9 • Il Diluvio Giuseppini
23 novembre 1997, domenica
Marciare, marciare, e marciare. Era l'unica attività che aveva riempito i giorni precedenti quella domenica. La sola nota diversa da registrare era suonata il giovedì mattina, vibrata dalla incombenza della compilazione del test psicologico. La scartoffia conclusiva. Quando ci avevano condotto nell'ufficio medico, e ci avevano fatto accomodare in un'aula, avemmo un generale déjà-vu scolastico. Il caporale preposto alla distribuzione dei questionari stampati era un giovane allampanato. Trasmetteva serenità. Aveva una presenza scenica tale da far cessare il chiacchiericcio sul nascere. Non ci disse nulla se non di compilare i test.

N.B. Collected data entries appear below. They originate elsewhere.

-- ==== Sys2Proof/Laws/PerInstr.lean ====
section
/-! SUPPORT. Statements made per instruction. Family EncodeRow: the word of a well-formed instruction selects the row of the
opcode table that carries its mnemonic (rules R92, R94, R96). -/

namespace Sys2Proof.Laws.EncodeRow

/-- The row of the instruction's mnemonic is in the table and the instruction's word selects it. -/
def Statement (i : Instr) : Prop :=
  i.wellFormed = true → ∃ row ∈ opcodeRows, row.mnemonic = i.mnemonic ∧ row.selects (encode i) = true

/-- How each lemma goes: name the row, and the mask keeps the fixed bits. -/
theorem of_row {i : Instr} (row : OpcodeRow) (hmem : row ∈ opcodeRows) (hname : row.mnemonic = i.mnemonic)
    (hsel : encode i &&& row.mask = row.pattern) : Statement i :=
  fun _ => ⟨row, hmem, hname, by simpa [OpcodeRow.selects] using hsel⟩

theorem cls : Statement .cls :=
  of_row ⟨"CLS", 0xFFFF, 0x00E0⟩ (by decide) rfl rfl

theorem ret : Statement .ret :=
  of_row ⟨"RET", 0xFFFF, 0x00EE⟩ (by decide) rfl rfl

theorem jp (nnn : BitVec 12) : Statement (.jp nnn) :=
  of_row ⟨"JP_nnn", 0xF000, 0x1000⟩ (by decide) rfl ((formatFA_and_family _ nnn).trans rfl)

theorem call (nnn : BitVec 12) : Statement (.call nnn) :=
  of_row ⟨"CALL_nnn", 0xF000, 0x2000⟩ (by decide) rfl ((formatFA_and_family _ nnn).trans rfl)

theorem seImm (x : Reg) (kk : Byte) : Statement (.seImm x kk) :=
  of_row ⟨"SE_Vx__kk", 0xF000, 0x3000⟩ (by decide) rfl ((formatFXK_and_family _ x kk).trans rfl)

theorem sneImm (x : Reg) (kk : Byte) : Statement (.sneImm x kk) :=
  of_row ⟨"SNE_Vx__kk", 0xF000, 0x4000⟩ (by decide) rfl ((formatFXK_and_family _ x kk).trans rfl)

theorem seReg (x y : Reg) : Statement (.seReg x y) :=
  of_row ⟨"SE_Vx__Vy", 0xF00F, 0x5000⟩ (by decide) rfl ((formatFXY_and_low _ x y _).trans rfl)

theorem ldImm (x : Reg) (kk : Byte) : Statement (.ldImm x kk) :=
  of_row ⟨"LD_Vx__kk", 0xF000, 0x6000⟩ (by decide) rfl ((formatFXK_and_family _ x kk).trans rfl)

theorem addImm (x : Reg) (kk : Byte) : Statement (.addImm x kk) :=
  of_row ⟨"ADD_Vx__kk", 0xF000, 0x7000⟩ (by decide) rfl ((formatFXK_and_family _ x kk).trans rfl)

theorem ldReg (x y : Reg) : Statement (.ldReg x y) :=
  of_row ⟨"LD_Vx__Vy", 0xF00F, 0x8000⟩ (by decide) rfl ((formatFXY_and_low _ x y _).trans rfl)

theorem orReg (x y : Reg) : Statement (.orReg x y) :=
  of_row ⟨"OR_Vx__Vy", 0xF00F, 0x8001⟩ (by decide) rfl ((formatFXY_and_low _ x y _).trans rfl)

theorem andReg (x y : Reg) : Statement (.andReg x y) :=
  of_row ⟨"AND_Vx__Vy", 0xF00F, 0x8002⟩ (by decide) rfl ((formatFXY_and_low _ x y _).trans rfl)

theorem xorReg (x y : Reg) : Statement (.xorReg x y) :=
  of_row ⟨"XOR_Vx__Vy", 0xF00F, 0x8003⟩ (by decide) rfl ((formatFXY_and_low _ x y _).trans rfl)

theorem addReg (x y : Reg) : Statement (.addReg x y) :=
  of_row ⟨"ADD_Vx__Vy", 0xF00F, 0x8004⟩ (by decide) rfl ((formatFXY_and_low _ x y _).trans rfl)

theorem subReg (x y : Reg) : Statement (.subReg x y) :=
  of_row ⟨"SUB_Vx__Vy", 0xF00F, 0x8005⟩ (by decide) rfl ((formatFXY_and_low _ x y _).trans rfl)

theorem shr (x y : Reg) : Statement (.shr x y) :=
  of_row ⟨"SHR_Vx__Vy", 0xF00F, 0x8006⟩ (by decide) rfl ((formatFXY_and_low _ x y _).trans rfl)

theorem subnReg (x y : Reg) : Statement (.subnReg x y) :=
  of_row ⟨"SUBN_Vx__Vy", 0xF00F, 0x8007⟩ (by decide) rfl ((formatFXY_and_low _ x y _).trans rfl)

theorem shl (x y : Reg) : Statement (.shl x y) :=
  of_row ⟨"SHL_Vx__Vy", 0xF00F, 0x800E⟩ (by decide) rfl ((formatFXY_and_low _ x y _).trans rfl)

theorem sneReg (x y : Reg) : Statement (.sneReg x y) :=
  of_row ⟨"SNE_Vx__Vy", 0xF00F, 0x9000⟩ (by decide) rfl ((formatFXY_and_low _ x y _).trans rfl)

theorem ldI (nnn : BitVec 12) : Statement (.ldI nnn) :=
  of_row ⟨"LD_I__nnn", 0xF000, 0xA000⟩ (by decide) rfl ((formatFA_and_family _ nnn).trans rfl)

theorem jpV0 (nnn : BitVec 12) : Statement (.jpV0 nnn) :=
  of_row ⟨"JP_V0__nnn", 0xF000, 0xB000⟩ (by decide) rfl ((formatFA_and_family _ nnn).trans rfl)

theorem rnd (x : Reg) (kk : Byte) : Statement (.rnd x kk) :=
  of_row ⟨"RND_Vx__kk", 0xF000, 0xC000⟩ (by decide) rfl ((formatFXK_and_family _ x kk).trans rfl)

theorem drw (x y : Reg) (n : Nat) : Statement (.drw x y n) :=
  of_row ⟨"DRW_Vx__Vy__n", 0xF000, 0xD000⟩ (by decide) rfl ((formatFXY_and_family _ x y _).trans rfl)

theorem skp (x : Reg) : Statement (.skp x) :=
  of_row ⟨"SKP_Vx", 0xF0FF, 0xE09E⟩ (by decide) rfl ((formatFXK_and_low _ x _).trans rfl)

theorem sknp (x : Reg) : Statement (.sknp x) :=
  of_row ⟨"SKNP_Vx", 0xF0FF, 0xE0A1⟩ (by decide) rfl ((formatFXK_and_low _ x _).trans rfl)

theorem ldVxDT (x : Reg) : Statement (.ldVxDT x) :=
  of_row ⟨"LD_Vx__DT", 0xF0FF, 0xF007⟩ (by decide) rfl ((formatFXK_and_low _ x _).trans rfl)

theorem ldVxK (x : Reg) : Statement (.ldVxK x) :=
  of_row ⟨"LD_Vx__K", 0xF0FF, 0xF00A⟩ (by decide) rfl ((formatFXK_and_low _ x _).trans rfl)

theorem ldDTVx (x : Reg) : Statement (.ldDTVx x) :=
  of_row ⟨"LD_DT__Vx", 0xF0FF, 0xF015⟩ (by decide) rfl ((formatFXK_and_low _ x _).trans rfl)

theorem ldSTVx (x : Reg) : Statement (.ldSTVx x) :=
  of_row ⟨"LD_ST__Vx", 0xF0FF, 0xF018⟩ (by decide) rfl ((formatFXK_and_low _ x _).trans rfl)

theorem addI (x : Reg) : Statement (.addI x) :=
  of_row ⟨"ADD_I__Vx", 0xF0FF, 0xF01E⟩ (by decide) rfl ((formatFXK_and_low _ x _).trans rfl)

theorem ldF (x : Reg) : Statement (.ldF x) :=
  of_row ⟨"LD_F__Vx", 0xF0FF, 0xF029⟩ (by decide) rfl ((formatFXK_and_low _ x _).trans rfl)

theorem ldB (x : Reg) : Statement (.ldB x) :=
  of_row ⟨"LD_B__Vx", 0xF0FF, 0xF033⟩ (by decide) rfl ((formatFXK_and_low _ x _).trans rfl)

theorem storeRegs (x : Reg) : Statement (.storeRegs x) :=
  of_row ⟨"LD__I___Vx", 0xF0FF, 0xF055⟩ (by decide) rfl ((formatFXK_and_low _ x _).trans rfl)

theorem loadRegs (x : Reg) : Statement (.loadRegs x) :=
  of_row ⟨"LD_Vx___I", 0xF0FF, 0xF065⟩ (by decide) rfl ((formatFXK_and_low _ x _).trans rfl)

end Sys2Proof.Laws.EncodeRow
end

Test. Una parola enorme. Una sfilza di domande con risposte a scelta multipla, una più idiota dell'altra. Un esempio per tutte: vedo cose che nessuno riesce a vedere; risposte: no, sì, fantasmi. Un'altra domanda invece mi aveva implorato di polemizzare: a chi vuoi più bene, alla mamma o al papà; risposte: mamma, papà, tutt'e due. Santa banana, mi cacciai dritto in un vespaio. Scrissi una contro domanda: se quel papà, o quella mamma, o entrambi, vessano il proprio figlio, o addirittura gli provocano traumi, quel figlio, come potrebbe rispondere a questa domanda?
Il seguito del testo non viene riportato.